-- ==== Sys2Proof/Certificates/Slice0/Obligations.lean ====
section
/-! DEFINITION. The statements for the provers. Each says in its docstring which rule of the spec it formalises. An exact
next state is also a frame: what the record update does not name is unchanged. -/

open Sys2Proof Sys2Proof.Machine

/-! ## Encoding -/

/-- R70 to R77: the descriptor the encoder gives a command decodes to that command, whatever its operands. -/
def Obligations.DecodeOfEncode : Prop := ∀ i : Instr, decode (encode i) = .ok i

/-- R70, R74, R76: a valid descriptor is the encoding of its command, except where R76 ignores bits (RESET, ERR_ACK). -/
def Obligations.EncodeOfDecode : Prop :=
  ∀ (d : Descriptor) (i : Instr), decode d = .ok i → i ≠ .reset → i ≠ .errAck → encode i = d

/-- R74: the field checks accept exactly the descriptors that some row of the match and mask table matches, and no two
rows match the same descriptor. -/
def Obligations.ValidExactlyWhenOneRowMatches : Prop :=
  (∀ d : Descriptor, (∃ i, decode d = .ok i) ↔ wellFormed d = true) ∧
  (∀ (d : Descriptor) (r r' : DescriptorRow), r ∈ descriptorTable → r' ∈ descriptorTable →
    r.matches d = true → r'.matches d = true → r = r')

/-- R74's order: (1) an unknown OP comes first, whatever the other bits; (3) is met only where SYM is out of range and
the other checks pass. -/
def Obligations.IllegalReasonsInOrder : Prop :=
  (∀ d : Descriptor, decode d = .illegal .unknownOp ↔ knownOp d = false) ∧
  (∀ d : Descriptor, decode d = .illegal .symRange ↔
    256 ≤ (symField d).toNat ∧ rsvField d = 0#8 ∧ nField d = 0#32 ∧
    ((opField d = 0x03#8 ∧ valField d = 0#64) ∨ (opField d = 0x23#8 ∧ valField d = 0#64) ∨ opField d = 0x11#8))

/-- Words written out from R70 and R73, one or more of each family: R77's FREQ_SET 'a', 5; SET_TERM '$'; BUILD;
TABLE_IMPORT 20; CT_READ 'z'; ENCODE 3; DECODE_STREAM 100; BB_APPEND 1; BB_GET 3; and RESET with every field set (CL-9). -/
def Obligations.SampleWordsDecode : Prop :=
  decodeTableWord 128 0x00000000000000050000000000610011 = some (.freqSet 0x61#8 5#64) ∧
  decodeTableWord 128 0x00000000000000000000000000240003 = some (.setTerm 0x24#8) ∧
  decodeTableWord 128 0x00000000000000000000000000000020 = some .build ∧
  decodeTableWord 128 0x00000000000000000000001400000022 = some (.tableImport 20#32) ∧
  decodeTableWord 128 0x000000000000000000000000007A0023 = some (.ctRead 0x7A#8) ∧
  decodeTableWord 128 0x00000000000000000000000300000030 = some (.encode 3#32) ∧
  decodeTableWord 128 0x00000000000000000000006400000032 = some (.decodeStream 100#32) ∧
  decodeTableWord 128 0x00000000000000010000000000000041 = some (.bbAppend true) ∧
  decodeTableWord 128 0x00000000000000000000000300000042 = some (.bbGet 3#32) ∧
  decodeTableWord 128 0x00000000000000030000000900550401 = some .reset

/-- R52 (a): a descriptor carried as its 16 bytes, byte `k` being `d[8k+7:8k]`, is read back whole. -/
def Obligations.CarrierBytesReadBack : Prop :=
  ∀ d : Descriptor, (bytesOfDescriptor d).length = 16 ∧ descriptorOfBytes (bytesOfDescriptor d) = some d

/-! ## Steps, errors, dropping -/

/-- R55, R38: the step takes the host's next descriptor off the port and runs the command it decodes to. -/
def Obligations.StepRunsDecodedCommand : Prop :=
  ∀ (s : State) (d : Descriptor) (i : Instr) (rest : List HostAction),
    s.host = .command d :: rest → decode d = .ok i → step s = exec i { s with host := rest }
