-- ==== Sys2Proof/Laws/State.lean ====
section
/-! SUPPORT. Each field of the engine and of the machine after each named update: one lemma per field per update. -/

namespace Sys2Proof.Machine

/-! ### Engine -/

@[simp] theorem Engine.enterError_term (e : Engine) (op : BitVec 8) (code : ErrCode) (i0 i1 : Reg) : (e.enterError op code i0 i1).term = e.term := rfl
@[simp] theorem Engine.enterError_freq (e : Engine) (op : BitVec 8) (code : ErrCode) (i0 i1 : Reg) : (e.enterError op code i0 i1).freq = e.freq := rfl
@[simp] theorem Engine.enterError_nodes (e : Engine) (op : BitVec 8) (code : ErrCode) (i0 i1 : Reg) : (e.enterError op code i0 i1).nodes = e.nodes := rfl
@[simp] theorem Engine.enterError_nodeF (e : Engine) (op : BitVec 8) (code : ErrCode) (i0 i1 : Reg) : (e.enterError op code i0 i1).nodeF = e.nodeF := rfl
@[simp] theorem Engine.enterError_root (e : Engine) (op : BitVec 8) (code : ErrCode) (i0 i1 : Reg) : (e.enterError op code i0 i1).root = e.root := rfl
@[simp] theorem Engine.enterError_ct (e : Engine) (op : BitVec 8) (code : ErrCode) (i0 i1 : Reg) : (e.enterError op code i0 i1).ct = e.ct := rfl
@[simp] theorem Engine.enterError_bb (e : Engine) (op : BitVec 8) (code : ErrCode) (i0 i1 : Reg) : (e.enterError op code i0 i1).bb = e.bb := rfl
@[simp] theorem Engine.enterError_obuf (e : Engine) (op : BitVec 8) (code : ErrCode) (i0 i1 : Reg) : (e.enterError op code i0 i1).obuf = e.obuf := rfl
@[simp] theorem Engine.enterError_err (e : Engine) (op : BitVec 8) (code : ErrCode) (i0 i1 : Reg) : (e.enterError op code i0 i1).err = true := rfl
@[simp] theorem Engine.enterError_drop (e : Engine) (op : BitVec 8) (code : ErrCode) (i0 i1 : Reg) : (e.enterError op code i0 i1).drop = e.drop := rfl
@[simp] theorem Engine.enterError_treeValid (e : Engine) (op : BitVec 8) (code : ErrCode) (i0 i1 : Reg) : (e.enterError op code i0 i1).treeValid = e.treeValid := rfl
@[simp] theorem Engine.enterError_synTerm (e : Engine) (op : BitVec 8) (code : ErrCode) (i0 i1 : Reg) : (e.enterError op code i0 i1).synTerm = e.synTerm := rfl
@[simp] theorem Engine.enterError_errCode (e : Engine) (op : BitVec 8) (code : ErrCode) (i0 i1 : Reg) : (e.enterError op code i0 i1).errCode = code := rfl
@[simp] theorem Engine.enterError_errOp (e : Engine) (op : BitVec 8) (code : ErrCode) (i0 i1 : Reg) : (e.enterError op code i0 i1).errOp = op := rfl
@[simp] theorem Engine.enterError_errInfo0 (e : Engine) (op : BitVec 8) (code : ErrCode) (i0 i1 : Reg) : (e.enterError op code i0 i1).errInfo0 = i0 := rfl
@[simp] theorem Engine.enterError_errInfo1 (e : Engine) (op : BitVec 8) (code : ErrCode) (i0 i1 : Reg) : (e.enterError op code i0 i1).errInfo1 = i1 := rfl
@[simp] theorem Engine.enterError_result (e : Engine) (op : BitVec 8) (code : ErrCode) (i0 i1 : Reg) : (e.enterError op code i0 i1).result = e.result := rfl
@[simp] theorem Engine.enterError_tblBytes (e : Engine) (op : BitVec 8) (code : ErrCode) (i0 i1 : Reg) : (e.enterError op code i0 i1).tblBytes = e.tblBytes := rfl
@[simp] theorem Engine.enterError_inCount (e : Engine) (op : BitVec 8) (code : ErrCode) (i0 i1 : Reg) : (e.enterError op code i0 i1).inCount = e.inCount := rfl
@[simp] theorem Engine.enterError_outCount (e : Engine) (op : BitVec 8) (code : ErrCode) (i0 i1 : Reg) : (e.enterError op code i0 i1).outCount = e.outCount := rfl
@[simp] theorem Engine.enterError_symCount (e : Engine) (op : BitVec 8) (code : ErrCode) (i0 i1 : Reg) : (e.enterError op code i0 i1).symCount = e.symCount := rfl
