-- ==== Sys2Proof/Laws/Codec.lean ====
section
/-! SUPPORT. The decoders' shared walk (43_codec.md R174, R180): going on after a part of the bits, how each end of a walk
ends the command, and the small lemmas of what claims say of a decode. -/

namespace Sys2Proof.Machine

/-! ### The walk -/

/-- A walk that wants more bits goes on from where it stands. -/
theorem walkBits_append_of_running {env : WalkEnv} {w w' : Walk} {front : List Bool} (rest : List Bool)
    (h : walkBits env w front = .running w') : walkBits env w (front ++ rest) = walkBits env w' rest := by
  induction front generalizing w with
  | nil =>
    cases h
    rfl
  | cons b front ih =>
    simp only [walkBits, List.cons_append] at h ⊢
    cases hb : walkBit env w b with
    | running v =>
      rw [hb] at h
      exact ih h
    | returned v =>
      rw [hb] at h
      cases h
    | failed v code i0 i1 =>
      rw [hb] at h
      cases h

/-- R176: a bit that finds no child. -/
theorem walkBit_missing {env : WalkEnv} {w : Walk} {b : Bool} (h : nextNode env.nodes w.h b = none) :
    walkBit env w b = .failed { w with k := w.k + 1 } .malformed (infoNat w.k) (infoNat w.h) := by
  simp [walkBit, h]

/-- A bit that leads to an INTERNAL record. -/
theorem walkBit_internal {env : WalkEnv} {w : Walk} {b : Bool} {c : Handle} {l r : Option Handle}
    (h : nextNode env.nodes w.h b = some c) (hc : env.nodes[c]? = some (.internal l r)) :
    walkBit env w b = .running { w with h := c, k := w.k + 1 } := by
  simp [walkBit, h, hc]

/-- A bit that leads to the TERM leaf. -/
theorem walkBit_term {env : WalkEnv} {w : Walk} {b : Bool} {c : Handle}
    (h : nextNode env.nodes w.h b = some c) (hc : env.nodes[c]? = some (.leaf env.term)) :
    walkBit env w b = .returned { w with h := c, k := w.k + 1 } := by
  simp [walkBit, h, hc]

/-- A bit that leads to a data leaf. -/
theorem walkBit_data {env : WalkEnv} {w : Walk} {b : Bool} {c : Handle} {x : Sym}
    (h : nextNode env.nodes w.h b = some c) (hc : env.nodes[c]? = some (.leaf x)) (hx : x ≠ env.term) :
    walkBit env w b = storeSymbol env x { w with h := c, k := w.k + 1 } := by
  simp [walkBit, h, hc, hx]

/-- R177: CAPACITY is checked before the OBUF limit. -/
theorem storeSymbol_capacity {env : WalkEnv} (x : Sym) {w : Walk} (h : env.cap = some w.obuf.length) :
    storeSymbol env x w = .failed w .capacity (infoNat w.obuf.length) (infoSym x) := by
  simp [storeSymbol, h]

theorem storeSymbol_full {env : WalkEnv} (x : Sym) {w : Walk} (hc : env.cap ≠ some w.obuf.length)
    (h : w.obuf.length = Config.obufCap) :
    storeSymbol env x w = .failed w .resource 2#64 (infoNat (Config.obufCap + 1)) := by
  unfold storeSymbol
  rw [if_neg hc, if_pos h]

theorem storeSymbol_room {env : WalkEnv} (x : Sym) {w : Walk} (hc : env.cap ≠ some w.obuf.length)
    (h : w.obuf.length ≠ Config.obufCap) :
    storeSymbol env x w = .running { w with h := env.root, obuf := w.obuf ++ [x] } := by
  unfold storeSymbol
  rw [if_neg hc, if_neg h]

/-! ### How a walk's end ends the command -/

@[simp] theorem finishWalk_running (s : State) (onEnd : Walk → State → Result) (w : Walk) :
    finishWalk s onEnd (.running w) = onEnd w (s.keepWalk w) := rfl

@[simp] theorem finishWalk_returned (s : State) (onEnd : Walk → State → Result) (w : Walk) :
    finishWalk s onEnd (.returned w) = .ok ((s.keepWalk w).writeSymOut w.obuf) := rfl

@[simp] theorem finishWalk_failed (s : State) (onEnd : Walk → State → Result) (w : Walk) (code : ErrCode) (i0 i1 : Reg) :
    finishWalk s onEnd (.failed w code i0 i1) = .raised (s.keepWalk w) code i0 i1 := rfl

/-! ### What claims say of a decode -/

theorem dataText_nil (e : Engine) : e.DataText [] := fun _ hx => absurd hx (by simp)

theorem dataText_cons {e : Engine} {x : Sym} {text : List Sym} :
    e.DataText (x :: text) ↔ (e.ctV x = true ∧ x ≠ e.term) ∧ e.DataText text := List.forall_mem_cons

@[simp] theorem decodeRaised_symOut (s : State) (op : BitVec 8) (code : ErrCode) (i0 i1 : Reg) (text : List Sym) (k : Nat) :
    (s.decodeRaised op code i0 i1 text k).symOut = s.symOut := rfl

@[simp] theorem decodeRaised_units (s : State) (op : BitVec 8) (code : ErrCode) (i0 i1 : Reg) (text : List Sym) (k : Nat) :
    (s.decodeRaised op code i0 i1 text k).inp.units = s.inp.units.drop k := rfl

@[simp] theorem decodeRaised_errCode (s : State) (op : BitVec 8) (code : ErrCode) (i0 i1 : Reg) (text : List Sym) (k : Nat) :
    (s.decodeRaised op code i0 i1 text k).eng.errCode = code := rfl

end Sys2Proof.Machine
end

*WORK TASK*
Print exactly the lines above from the one with "decodeTableWord 128 0x00000000000000000000000000240003" to the one with "e.root := rfl", including both.

*EXPECTED ANSWER*
  decodeTableWord 128 0x00000000000000000000000000240003 = some (.setTerm 0x24#8) ∧
  decodeTableWord 128 0x00000000000000000000000000000020 = some .build ∧
  decodeTableWord 128 0x00000000000000000000001400000022 = some (.tableImport 20#32) ∧
  decodeTableWord 128 0x000000000000000000000000007A0023 = some (.ctRead 0x7A#8) ∧
  decodeTableWord 128 0x00000000000000000000000300000030 = some (.encode 3#32) ∧
  decodeTableWord 128 0x00000000000000000000006400000032 = some (.decodeStream 100#32) ∧
  decodeTableWord 128 0x00000000000000010000000000000041 = some (.bbAppend true) ∧
  decodeTableWord 128 0x00000000000000000000000300000042 = some (.bbGet 3#32) ∧
  decodeTableWord 128 0x00000000000000030000000900550401 = some .reset

/-- R52 (a): a descriptor carried as its 16 bytes, byte `k` being `d[8k+7:8k]`, is read back whole. -/
def Obligations.CarrierBytesReadBack : Prop :=
  ∀ d : Descriptor, (bytesOfDescriptor d).length = 16 ∧ descriptorOfBytes (bytesOfDescriptor d) = some d

/-! ## Steps, errors, dropping -/

/-- R55, R38: the step takes the host's next descriptor off the port and runs the command it decodes to. -/
def Obligations.StepRunsDecodedCommand : Prop :=
  ∀ (s : State) (d : Descriptor) (i : Instr) (rest : List HostAction),
    s.host = .command d :: rest → decode d = .ok i → step s = exec i { s with host := rest }
-- ==== Sys2Proof/Laws/State.lean ====
section
/-! SUPPORT. Each field of the engine and of the machine after each named update: one lemma per field per update. -/

namespace Sys2Proof.Machine

/-! ### Engine -/

@[simp] theorem Engine.enterError_term (e : Engine) (op : BitVec 8) (code : ErrCode) (i0 i1 : Reg) : (e.enterError op code i0 i1).term = e.term := rfl
@[simp] theorem Engine.enterError_freq (e : Engine) (op : BitVec 8) (code : ErrCode) (i0 i1 : Reg) : (e.enterError op code i0 i1).freq = e.freq := rfl
@[simp] theorem Engine.enterError_nodes (e : Engine) (op : BitVec 8) (code : ErrCode) (i0 i1 : Reg) : (e.enterError op code i0 i1).nodes = e.nodes := rfl
@[simp] theorem Engine.enterError_nodeF (e : Engine) (op : BitVec 8) (code : ErrCode) (i0 i1 : Reg) : (e.enterError op code i0 i1).nodeF = e.nodeF := rfl
@[simp] theorem Engine.enterError_root (e : Engine) (op : BitVec 8) (code : ErrCode) (i0 i1 : Reg) : (e.enterError op code i0 i1).root = e.root := rfl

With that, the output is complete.